-- Your instructions --
Copy out the entries below exactly as they stand, but only from the line containing "let n := r.toNat" through the line containing "if now < aim".

*** Input ***

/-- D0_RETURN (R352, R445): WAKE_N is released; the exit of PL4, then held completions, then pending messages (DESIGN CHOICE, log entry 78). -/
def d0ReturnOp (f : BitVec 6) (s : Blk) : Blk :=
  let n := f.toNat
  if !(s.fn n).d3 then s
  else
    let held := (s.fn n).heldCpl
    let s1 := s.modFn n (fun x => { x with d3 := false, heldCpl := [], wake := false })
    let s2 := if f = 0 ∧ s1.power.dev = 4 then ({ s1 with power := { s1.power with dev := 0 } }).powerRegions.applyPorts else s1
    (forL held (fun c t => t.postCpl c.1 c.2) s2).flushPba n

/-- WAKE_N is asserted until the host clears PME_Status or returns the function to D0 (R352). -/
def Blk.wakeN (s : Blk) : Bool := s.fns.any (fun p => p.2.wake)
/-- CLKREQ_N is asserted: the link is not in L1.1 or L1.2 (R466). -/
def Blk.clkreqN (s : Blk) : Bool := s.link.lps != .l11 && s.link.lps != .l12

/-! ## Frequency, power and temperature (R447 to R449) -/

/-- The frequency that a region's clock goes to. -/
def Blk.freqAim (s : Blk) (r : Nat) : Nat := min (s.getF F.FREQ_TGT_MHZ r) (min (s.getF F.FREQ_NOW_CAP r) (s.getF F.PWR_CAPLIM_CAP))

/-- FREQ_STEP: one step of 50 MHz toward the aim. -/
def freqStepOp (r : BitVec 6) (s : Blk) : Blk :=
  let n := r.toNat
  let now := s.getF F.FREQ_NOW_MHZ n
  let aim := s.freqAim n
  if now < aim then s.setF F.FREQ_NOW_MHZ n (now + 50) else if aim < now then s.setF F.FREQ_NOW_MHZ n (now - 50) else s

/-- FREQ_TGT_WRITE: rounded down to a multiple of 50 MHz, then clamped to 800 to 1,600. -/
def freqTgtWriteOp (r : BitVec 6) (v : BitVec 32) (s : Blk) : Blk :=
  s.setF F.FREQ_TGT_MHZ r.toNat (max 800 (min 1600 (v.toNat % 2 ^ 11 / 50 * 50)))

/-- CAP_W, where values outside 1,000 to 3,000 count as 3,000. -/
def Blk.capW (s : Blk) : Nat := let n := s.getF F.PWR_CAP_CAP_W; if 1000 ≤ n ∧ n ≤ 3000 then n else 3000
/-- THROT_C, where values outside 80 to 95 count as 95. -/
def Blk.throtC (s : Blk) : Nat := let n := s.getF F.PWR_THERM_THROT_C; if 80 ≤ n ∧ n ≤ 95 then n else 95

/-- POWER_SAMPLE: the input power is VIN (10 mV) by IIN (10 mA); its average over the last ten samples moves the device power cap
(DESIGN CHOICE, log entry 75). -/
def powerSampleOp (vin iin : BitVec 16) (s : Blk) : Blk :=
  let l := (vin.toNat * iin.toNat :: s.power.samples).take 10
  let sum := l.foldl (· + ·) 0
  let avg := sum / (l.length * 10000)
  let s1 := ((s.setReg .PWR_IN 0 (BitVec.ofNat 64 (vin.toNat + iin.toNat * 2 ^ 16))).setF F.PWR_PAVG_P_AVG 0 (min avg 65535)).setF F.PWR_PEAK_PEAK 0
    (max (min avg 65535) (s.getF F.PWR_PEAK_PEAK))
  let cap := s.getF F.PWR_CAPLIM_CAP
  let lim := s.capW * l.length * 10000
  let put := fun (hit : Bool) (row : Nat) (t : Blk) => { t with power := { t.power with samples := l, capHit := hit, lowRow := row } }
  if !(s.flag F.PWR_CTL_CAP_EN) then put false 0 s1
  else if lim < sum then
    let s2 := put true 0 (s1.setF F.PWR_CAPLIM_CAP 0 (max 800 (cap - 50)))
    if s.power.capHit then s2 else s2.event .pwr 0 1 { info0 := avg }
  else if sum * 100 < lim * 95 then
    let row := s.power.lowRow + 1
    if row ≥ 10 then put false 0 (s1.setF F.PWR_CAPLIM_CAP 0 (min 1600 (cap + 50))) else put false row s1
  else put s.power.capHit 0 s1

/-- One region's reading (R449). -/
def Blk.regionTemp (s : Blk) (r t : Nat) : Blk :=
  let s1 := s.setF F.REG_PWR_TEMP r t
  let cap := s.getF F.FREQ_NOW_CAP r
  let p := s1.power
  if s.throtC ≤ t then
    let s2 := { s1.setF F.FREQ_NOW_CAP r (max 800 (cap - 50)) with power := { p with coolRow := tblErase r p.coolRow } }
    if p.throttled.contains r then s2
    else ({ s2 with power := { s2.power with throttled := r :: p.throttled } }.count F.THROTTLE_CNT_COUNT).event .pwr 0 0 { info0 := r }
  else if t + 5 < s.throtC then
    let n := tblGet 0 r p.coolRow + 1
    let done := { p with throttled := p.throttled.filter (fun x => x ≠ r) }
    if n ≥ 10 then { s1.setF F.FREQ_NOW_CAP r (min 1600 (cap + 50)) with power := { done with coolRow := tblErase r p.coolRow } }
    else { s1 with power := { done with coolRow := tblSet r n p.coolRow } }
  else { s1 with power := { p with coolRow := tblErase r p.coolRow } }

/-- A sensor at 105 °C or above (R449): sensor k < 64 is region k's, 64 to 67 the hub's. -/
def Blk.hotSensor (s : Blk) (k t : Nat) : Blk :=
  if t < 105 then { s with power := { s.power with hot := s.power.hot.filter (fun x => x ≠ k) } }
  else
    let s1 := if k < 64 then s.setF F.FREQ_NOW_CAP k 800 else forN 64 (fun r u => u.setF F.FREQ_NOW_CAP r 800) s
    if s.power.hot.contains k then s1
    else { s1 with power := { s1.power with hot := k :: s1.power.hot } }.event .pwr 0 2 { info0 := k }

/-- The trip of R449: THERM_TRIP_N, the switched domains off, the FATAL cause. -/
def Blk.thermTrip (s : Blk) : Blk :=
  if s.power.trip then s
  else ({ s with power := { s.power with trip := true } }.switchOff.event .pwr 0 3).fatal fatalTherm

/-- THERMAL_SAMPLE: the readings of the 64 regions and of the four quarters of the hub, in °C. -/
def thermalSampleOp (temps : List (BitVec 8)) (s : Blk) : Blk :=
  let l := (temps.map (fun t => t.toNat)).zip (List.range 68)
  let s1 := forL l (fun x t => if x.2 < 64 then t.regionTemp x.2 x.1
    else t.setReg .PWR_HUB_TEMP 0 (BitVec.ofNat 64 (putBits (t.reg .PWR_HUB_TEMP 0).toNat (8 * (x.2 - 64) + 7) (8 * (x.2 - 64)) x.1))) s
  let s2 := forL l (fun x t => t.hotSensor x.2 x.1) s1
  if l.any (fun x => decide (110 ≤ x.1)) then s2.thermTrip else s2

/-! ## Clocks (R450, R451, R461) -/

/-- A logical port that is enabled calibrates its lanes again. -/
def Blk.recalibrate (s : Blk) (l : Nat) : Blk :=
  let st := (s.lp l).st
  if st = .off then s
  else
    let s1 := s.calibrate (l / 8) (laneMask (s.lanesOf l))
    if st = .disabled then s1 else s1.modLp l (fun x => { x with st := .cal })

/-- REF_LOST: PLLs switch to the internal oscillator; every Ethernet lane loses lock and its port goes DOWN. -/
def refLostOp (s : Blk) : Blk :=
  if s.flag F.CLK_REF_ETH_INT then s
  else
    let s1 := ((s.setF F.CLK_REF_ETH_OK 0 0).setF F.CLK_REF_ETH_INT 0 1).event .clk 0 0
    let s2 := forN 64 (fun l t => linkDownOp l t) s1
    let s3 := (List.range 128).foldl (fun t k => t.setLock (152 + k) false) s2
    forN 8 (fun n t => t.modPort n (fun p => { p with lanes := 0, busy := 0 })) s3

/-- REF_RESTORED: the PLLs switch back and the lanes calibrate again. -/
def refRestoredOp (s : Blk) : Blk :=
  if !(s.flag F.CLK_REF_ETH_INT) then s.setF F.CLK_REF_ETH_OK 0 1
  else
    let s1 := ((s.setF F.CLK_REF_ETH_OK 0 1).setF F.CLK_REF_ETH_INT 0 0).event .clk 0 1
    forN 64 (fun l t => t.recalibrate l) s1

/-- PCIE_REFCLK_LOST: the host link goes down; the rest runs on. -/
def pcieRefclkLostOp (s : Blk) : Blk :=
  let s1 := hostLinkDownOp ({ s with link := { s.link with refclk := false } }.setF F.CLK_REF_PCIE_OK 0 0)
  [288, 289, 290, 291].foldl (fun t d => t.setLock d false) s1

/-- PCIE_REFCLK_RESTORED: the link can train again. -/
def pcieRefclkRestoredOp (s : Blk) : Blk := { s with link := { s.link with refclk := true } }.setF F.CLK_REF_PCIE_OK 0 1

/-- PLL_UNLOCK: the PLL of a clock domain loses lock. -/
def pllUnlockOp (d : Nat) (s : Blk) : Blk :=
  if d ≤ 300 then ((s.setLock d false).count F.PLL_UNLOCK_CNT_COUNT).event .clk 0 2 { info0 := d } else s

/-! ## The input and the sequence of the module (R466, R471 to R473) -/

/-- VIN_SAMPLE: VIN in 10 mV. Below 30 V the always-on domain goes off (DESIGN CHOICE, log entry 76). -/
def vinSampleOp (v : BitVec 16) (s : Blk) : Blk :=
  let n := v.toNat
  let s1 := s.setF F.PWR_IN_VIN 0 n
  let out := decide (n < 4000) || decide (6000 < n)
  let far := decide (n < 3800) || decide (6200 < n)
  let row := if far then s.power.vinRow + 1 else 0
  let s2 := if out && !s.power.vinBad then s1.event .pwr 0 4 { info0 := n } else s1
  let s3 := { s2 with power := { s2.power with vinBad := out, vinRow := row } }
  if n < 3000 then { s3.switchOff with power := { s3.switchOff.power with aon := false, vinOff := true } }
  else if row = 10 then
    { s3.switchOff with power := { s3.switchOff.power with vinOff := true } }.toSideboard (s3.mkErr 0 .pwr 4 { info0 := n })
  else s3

*** End of Input ***
*** Input ***

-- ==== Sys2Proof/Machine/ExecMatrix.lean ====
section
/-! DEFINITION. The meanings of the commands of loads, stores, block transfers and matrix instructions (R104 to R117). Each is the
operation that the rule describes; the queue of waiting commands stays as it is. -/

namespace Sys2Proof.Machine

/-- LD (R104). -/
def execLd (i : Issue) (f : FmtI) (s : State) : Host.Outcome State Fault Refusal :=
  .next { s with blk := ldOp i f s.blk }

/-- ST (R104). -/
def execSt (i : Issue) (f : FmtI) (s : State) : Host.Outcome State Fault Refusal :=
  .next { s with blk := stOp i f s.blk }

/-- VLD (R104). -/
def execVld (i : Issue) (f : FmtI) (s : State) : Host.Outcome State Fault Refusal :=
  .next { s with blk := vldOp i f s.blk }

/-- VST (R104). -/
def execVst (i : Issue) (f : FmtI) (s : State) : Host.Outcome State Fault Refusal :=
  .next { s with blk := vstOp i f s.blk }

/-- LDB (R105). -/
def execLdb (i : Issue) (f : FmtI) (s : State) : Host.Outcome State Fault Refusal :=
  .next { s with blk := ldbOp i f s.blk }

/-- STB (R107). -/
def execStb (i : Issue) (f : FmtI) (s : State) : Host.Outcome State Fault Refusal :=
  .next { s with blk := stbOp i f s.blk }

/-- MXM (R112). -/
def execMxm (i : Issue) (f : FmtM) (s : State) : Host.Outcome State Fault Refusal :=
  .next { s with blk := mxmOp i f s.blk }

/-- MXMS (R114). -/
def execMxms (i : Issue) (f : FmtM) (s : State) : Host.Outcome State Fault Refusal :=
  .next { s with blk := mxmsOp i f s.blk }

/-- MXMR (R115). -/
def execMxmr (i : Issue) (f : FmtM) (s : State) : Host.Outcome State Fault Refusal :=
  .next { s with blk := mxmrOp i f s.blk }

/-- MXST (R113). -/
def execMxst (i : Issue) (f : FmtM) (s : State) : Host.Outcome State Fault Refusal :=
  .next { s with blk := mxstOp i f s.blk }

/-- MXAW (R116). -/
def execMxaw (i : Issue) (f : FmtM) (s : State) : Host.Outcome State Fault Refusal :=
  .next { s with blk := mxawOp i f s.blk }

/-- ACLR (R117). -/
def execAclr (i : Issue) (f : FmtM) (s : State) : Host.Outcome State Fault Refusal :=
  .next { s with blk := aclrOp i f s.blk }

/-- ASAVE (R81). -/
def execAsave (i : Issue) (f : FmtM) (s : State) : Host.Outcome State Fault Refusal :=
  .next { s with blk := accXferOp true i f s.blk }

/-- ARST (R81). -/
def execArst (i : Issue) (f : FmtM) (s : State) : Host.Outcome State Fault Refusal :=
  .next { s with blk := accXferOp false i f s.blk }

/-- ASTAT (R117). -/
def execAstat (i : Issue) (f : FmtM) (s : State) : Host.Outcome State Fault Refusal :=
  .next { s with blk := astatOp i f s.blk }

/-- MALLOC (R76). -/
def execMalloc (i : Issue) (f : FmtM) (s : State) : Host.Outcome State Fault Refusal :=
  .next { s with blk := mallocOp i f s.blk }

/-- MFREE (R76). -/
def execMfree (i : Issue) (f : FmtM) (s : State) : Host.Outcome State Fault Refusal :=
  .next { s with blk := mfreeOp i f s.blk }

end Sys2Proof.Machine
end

*** End of Input ***

-- Your solution --
  let n := r.toNat
  let now := s.getF F.FREQ_NOW_MHZ n
  let aim := s.freqAim n
  if now < aim then s.setF F.FREQ_NOW_MHZ n (now + 50) else if aim < now then s.setF F.FREQ_NOW_MHZ n (now - 50) else s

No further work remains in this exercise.